------ Records to process

theorem ControlInv.sleepAnswered {s : State} {n : Nat} (hi : ControlInv s) (h : SleepAnswered s n) :
    Running (takeSleepAnswer n s) := by
  obtain ⟨h0, h1⟩ := hi.seq_of_inFlight h.1
  exact ⟨⟨rfl, hi.inputWidth⟩, hi.res_none h1, hi.handle h0 h1⟩

theorem ControlInv.tries_le_ten {s : State} (hi : ControlInv s) : s.tries.toNat ≤ 10 := by
  have ht := hi.tries
  unfold triesInRange at ht
  split at ht <;> omega

/-- The running command also passes through a state that the same commands pass through (R12). -/
theorem ControlInv.command_in {s : State} {p q : SeqState} (hi : ControlInv s) (hp : s.seq = p)
    (hpq : p.usedBy = q.usedBy) : s.cmdr ∈ q.usedBy := by
  rw [← hpq, ← hp]
  exact hi.command

/-- A result that every command passing through a state can end in (R12, R154). -/
theorem ControlInv.result_in {s : State} {p : SeqState} {r : Result} (hi : ControlInv s) (hp : s.seq = p)
    (hr : ∀ w ∈ p.usedBy, resultAllowed w r = true) : resultAllowed s.cmdr r = true :=
  hr s.cmdr (hi.command_in hp rfl)

theorem mem_usedBy_idle (w : CmdWord) : w ∈ SeqState.usedBy .idle := by revert w; decide

/-- Every command that issues a bus request can fail with a bus error (R12, R154). -/
theorem resultAllowed_bus {p : Parameters} {q : SeqState} {r : BusRequest} (hr : q.request p = some (.bus r))
    (e : BusErr) : ∀ w ∈ q.usedBy, resultAllowed w (.err (.bus e)) = true := by
  cases q with
  | rWrite | cWrite | cPoll | cCheck | mWrite | mPoll | mFetch => simp [SeqState.usedBy, resultAllowed]
  | idle | rSleep | cSleep | mSleep | mDecode | respond => simp [SeqState.request] at hr

/-! ### What each operation does to the invariant -/

/-- Entering a state of a running command. -/
theorem controlInv_goto {q : SeqState} {u : State} (hu : Running u) (hq : q ≠ .respond) (hc : u.cmdr ∈ q.usedBy)
    (ht : triesInRange (goto q u)) (hs : statusFitsState (goto q u)) : ControlInv (goto q u) := by
  obtain ⟨⟨ho, hin⟩, hr, hh⟩ := hu
  exact {
    inFlight := by simp [ho]
    pending := by simp [hr, hq]
    command := hc
    result := by simp [hr]
    resultWidth := by simp [hr]
    inputWidth := hin
    tries := ht
    handle := fun _ _ => hh
    status := hs }

/-- Ending a command in a result it is allowed. -/
theorem controlInv_finish {r : Result} {u : State} (hu : Settled u) (hr : resultAllowed u.cmdr r = true)
    (hw : r.errFits u.cfg.busErrW) (ht : u.tries.toNat ≤ 10) : ControlInv (finish r u) where
  inFlight := by simp [hu.1]
  pending := by simp
  command := mem_usedBy_idle u.cmdr
  result := by simpa using hr
  resultWidth := by simpa using hw
  inputWidth := hu.2
  tries := ht
  handle := fun _ h => absurd rfl h
  status := trivial

/-- A result that carries no transport error carries the zero code, which fits any width (R60). -/
theorem errFits_of_no_busErr {r : Result} {w : Nat} (h : r.busErr = ⟨0⟩) : r.errFits w := by
  simp [Result.errFits, BusErr.fits, h]

/-- The decode stage's units write none of the registers the invariant speaks of (R105). -/
theorem ControlInv.finish_of_mDecode {r : Result} {s u : State} (hi : ControlInv s) (hq : s.seq = .mDecode)
    (hu : u.cfg = s.cfg ∧ u.cmdr = s.cmdr ∧ u.tries = s.tries ∧ u.outstanding = s.outstanding ∧ u.env = s.env)
    (hr : resultAllowed 4 r = true) (hb : r.busErr = ⟨0⟩) : ControlInv (finish r u) := by
  obtain ⟨hcfg, hcmdr, htries, hout, henv⟩ := hu
  have hs : Settled s := hi.settled_of_no_request (by simp [hq, SeqState.request])
  have h4 : s.cmdr = 4 := by simpa [SeqState.usedBy] using hi.command_in hq rfl
  exact controlInv_finish (by simpa [Settled, hcfg, hout, henv] using hs) (by rwa [hcmdr, h4])
    (errFits_of_no_busErr hb) (htries ▸ hi.tries_le_ten)

theorem controlInv_issue {s : State} {r : Request} (hi : ControlInv s) (hr : s.seq.request s.cfg = some r) :
    ControlInv (issue r s) :=
  { hi with inFlight := by rintro _ ⟨⟩; exact hr }

/-- The gate of the three commands that need a handle (R77, R153). -/
theorem controlInv_gate {q : SeqState} {w : CmdWord} {u : State} (hu : Settled u) (hr : u.res = none)
    (ht : u.tries.toNat ≤ 10) (hwq : (w, q) ∈ [(2, .rWrite), (3, .cWrite), (4, .mWrite)]) :
    ControlInv (gate q (latchCommand w u)) := by
  simp only [List.mem_cons, List.not_mem_nil, Prod.mk.injEq, or_false] at hwq
  cases hh : u.handle with
  | true =>
    rw [gate_open (s := latchCommand w u) hh]
    rcases hwq with ⟨rfl, rfl⟩ | ⟨rfl, rfl⟩ | ⟨rfl, rfl⟩ <;>
      exact controlInv_goto ⟨hu, hr, by simp [hh]⟩ (by decide) (by simp [SeqState.usedBy]) ht trivial
  | false =>
    have hw : resultAllowed w (.err .noHandle) = true := by
      rcases hwq with ⟨rfl, -⟩ | ⟨rfl, -⟩ | ⟨rfl, -⟩ <;> rfl
    rw [gate_closed (s := latchCommand w u) hh]
    exact controlInv_finish hu hw (errFits_of_no_busErr rfl) ht

theorem controlInv_dispatched {u : State} (w : CmdWord) (hi : ControlInv u) (hq : u.seq = .idle) :
    ControlInv (dispatched w u) := by
  have hu : Settled u := hi.settled_of_no_request (by simp [hq, SeqState.request])
  have hr : u.res = none := hi.res_none (by simp [hq])
  have ht : u.tries.toNat ≤ 10 := hi.tries_le_ten
  unfold dispatched
  split_ifs with h1 h2 h3 h4 h5
  · exact controlInv_goto ⟨hu, hr, by simp⟩ (by simp) (by simp [SeqState.usedBy]) ht trivial
  · exact controlInv_gate hu hr ht (by simp)
  · exact controlInv_gate hu hr ht (by simp)
  · exact controlInv_gate hu hr ht (by simp)
  · exact controlInv_finish hu rfl (errFits_of_no_busErr rfl) ht
  · have hw : resultAllowed w (.err .badCommand) = true := by revert w; decide
    exact controlInv_finish hu hw (errFits_of_no_busErr rfl) ht

theorem controlInv_returnToIdle {u : State} (hu : Settled u) : ControlInv (returnToIdle u) where
  inFlight := by simp [hu.1]
  pending := by simp
  command := mem_usedBy_idle _
  result := by simp
  resultWidth := by simp
  inputWidth := hu.2
  tries := returnToIdle_tries_le_ten u
  handle := fun h => absurd rfl h
  status := trivial

/-! ### Every row keeps the invariant -/

/-- The transition table keeps the invariant (R112). -/
theorem controlInv_of_row {s t : State} (hi : ControlInv s) (h : StepRow s t) : ControlInv t := by
  have hle := hi.tries_le_ten
  have htries := hi.tries
  have hstatus := hi.status
  cases h with
  | idleWaits | busWaits | sleepWaits | responseWaits => exact hi
  | taken w rest hq => exact controlInv_dispatched w { hi with } hq
  | issued r ho hr => exact controlInv_issue hi hr
  | busFailed a rest r hr hb =>
    obtain ⟨hu, hw⟩ := hi.busAnswered hb
    exact controlInv_finish hu.1 (resultAllowed_bus hr a.err _ hi.command) hw hle
  | resetWritten a rest hq hb =>
    exact controlInv_goto (hi.busAnswered hb).1 (by decide) (hi.command_in hq rfl) hle trivial
  | calibrateWritten a rest hq hb =>
    exact controlInv_goto (hi.busAnswered hb).1 (by decide) (hi.command_in hq rfl) calTries_le_ten trivial
  | triggerWritten a rest hq hb =>
    exact controlInv_goto (hi.busAnswered hb).1 (by decide) (hi.command_in hq rfl) readTries_le_five trivial
  | payloadFetched a rest hq hb =>
    simp only [triesInRange, statusFitsState, hq] at htries hstatus
    exact controlInv_goto (hi.busAnswered hb).1 (by decide) (hi.command_in hq rfl) htries hstatus
  | calPollIdle a rest hq hb =>
    exact controlInv_goto (hi.busAnswered hb).1 (by decide) (hi.command_in hq rfl) hle trivial
  | calPollBusy a rest hq hb _ hbusy h0 =>
    exact controlInv_goto (hi.busAnswered hb).1 (by decide) (hi.command_in hq rfl) ⟨toNat_pos h0, hle⟩ hbusy
  | calPollGivenUp a rest hq hb =>
    exact controlInv_finish (hi.busAnswered hb).1.1 (hi.result_in hq (by decide)) (errFits_of_no_busErr rfl) hle
  | measPollIdle a rest hq hb _ hbusy =>
    simp only [triesInRange, hq] at htries
    exact controlInv_goto (hi.busAnswered hb).1 (by decide) (hi.command_in hq rfl) htries hbusy
  | measPollBusy a rest hq hb _ hbusy h0 =>
    simp only [triesInRange, hq] at htries
    exact controlInv_goto (hi.busAnswered hb).1 (by decide) (hi.command_in hq rfl) ⟨toNat_pos h0, htries⟩ hbusy
  | measPollGivenUp a rest hq hb =>
    exact controlInv_finish (hi.busAnswered hb).1.1 (hi.result_in hq (by decide)) (errFits_of_no_busErr rfl) hle
  | initChecked a rest hq hb | calibrateChecked a rest hq hb | checkFailed a rest hq hb =>
    exact controlInv_finish (hi.busAnswered hb).1.1 (hi.result_in hq (by decide)) (errFits_of_no_busErr rfl) hle
  | initSlept n hq hz h1 =>
    exact controlInv_goto (hi.sleepAnswered hz) (by decide) (by simp [SeqState.usedBy, h1]) hle trivial
  | resetSlept n hq hz h2 =>
    exact controlInv_finish (hi.sleepAnswered hz).1 (hi.result_in hq (by decide)) (errFits_of_no_busErr rfl) hle
  | calSlept n hq hz =>
    simp only [triesInRange, hq] at htries
    have hd : (countDown s).tries.toNat ≤ 10 := by have := countDown_tries_toNat htries.1; omega
    exact controlInv_goto (hi.sleepAnswered hz) (by decide) (hi.command_in hq rfl) hd trivial
  | measSlept n hq hz =>
    simp only [triesInRange, hq] at htries
    have hd : (countDown s).tries.toNat ≤ 5 := by have := countDown_tries_toNat htries.1; omega
    exact controlInv_goto (hi.sleepAnswered hz) (by decide) (hi.command_in hq rfl) hd trivial
  | checksumWrong hq | flagClear hq | readingDone hq =>
    exact hi.finish_of_mDecode hq (by simp [decoded]) rfl rfl
  | responded r n hq =>
    exact controlInv_returnToIdle (hi.settled_of_no_request (by simp [hq, SeqState.request]))

/-- Settles O50: a step is a row of the transition table, and every row keeps the invariant. -/
theorem invariantKept : Obligations.InvariantKept :=
  fun _ _ hi h => controlInv_of_row hi (step_row h)

/-! ## What a row writes of the port, HANDLE and TRIES -/

/-- A row outside IDLE leaves the port as it is, and only RESPOND's leads to IDLE. -/
theorem port_of_row {s t : State} (h : StepRow s t) (hq : s.seq ≠ .idle) :
    t.env.cmds = s.env.cmds ∧ (t.seq = .idle → s.seq = .respond) := by
  cases h with
  | idleWaits h0 | taken w rest h0 => exact absurd h0 hq
  | responded r n h0 => simp [h0]
  | issued | busWaits | sleepWaits | responseWaits => simp [hq]
  | busFailed | resetWritten | calibrateWritten | triggerWritten | payloadFetched | initSlept | resetSlept | calSlept
  | measSlept | checksumWrong | flagClear => simp
  | calPollIdle | calPollBusy | calPollGivenUp | measPollIdle | measPollBusy | measPollGivenUp | initChecked
  | calibrateChecked | checkFailed | readingDone => simp [afterQuery, decoded]

/-- Settles O8: `exec` outside IDLE, the rows' writes of the port, and the row that takes a command. -/
theorem commandWaitsForIdle : Obligations.CommandWaitsForIdle := by
  refine ⟨fun s i => exec_command_busy, fun s t h => port_of_row (step_row h), fun s t w rest hq hc h => ?_⟩
  rw [step_taken hq hc] at h
  cases h
  simp

/-! ### HANDLE -/

/-- HANDLE is written by the acceptance of a command and by INIT's passed check, and by no other row (R13). -/
theorem handle_of_row {s t : State} (h : StepRow s t) :
    t.handle = s.handle ∨
    (s.seq = .idle ∧ ∃ w rest, s.env.cmds = w :: rest ∧ t.handle = if w = 1 ∨ w = 5 then false else s.handle) ∨
    (s.seq = .cCheck ∧ s.cmdr = 1 ∧ t.handle = true ∧ t.seq = .respond ∧ t.res = some .ok) := by
  cases h with
  | taken w rest hq hc => exact .inr (.inl ⟨hq, w, rest, hc, dispatched_handle w _⟩)
  | initChecked a rest hq _ _ _ h1 => exact .inr (.inr ⟨hq, h1, rfl, rfl, rfl⟩)
  | checksumWrong | flagClear | readingDone => simp [decoded]
  | _ => exact .inl rfl

/-- Settles O41 from the rows' writes of HANDLE; of the accepted words only those of INIT and DROP change it. -/
theorem handleWriters : Obligations.HandleWriters := by
  intro s t h hne
  rcases handle_of_row (step_row h) with hh | ⟨hq, w, rest, hc, hh⟩ | hcheck
  · exact absurd hh hne
  · by_cases hw : w = 1 ∨ w = 5
    · refine .inl ⟨hq, by rw [hh, if_pos hw], rest, ?_⟩
      rcases hw with rfl | rfl
      · exact .inl hc
      · exact .inr hc
    · exact absurd (by rw [hh, if_neg hw]) hne
  · exact .inr hcheck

------------

■ Exercise requirements: Starting with the line that holds "error (R12, R154). -/" and ending with the line that holds "[SeqState.request] at hr", retype every line in the data above exactly, and nothing else.

■ Task output:
/-- Every command that issues a bus request can fail with a bus error (R12, R154). -/
theorem resultAllowed_bus {p : Parameters} {q : SeqState} {r : BusRequest} (hr : q.request p = some (.bus r))
    (e : BusErr) : ∀ w ∈ q.usedBy, resultAllowed w (.err (.bus e)) = true := by
  cases q with
  | rWrite | cWrite | cPoll | cCheck | mWrite | mPoll | mFetch => simp [SeqState.usedBy, resultAllowed]
  | idle | rSleep | cSleep | mSleep | mDecode | respond => simp [SeqState.request] at hr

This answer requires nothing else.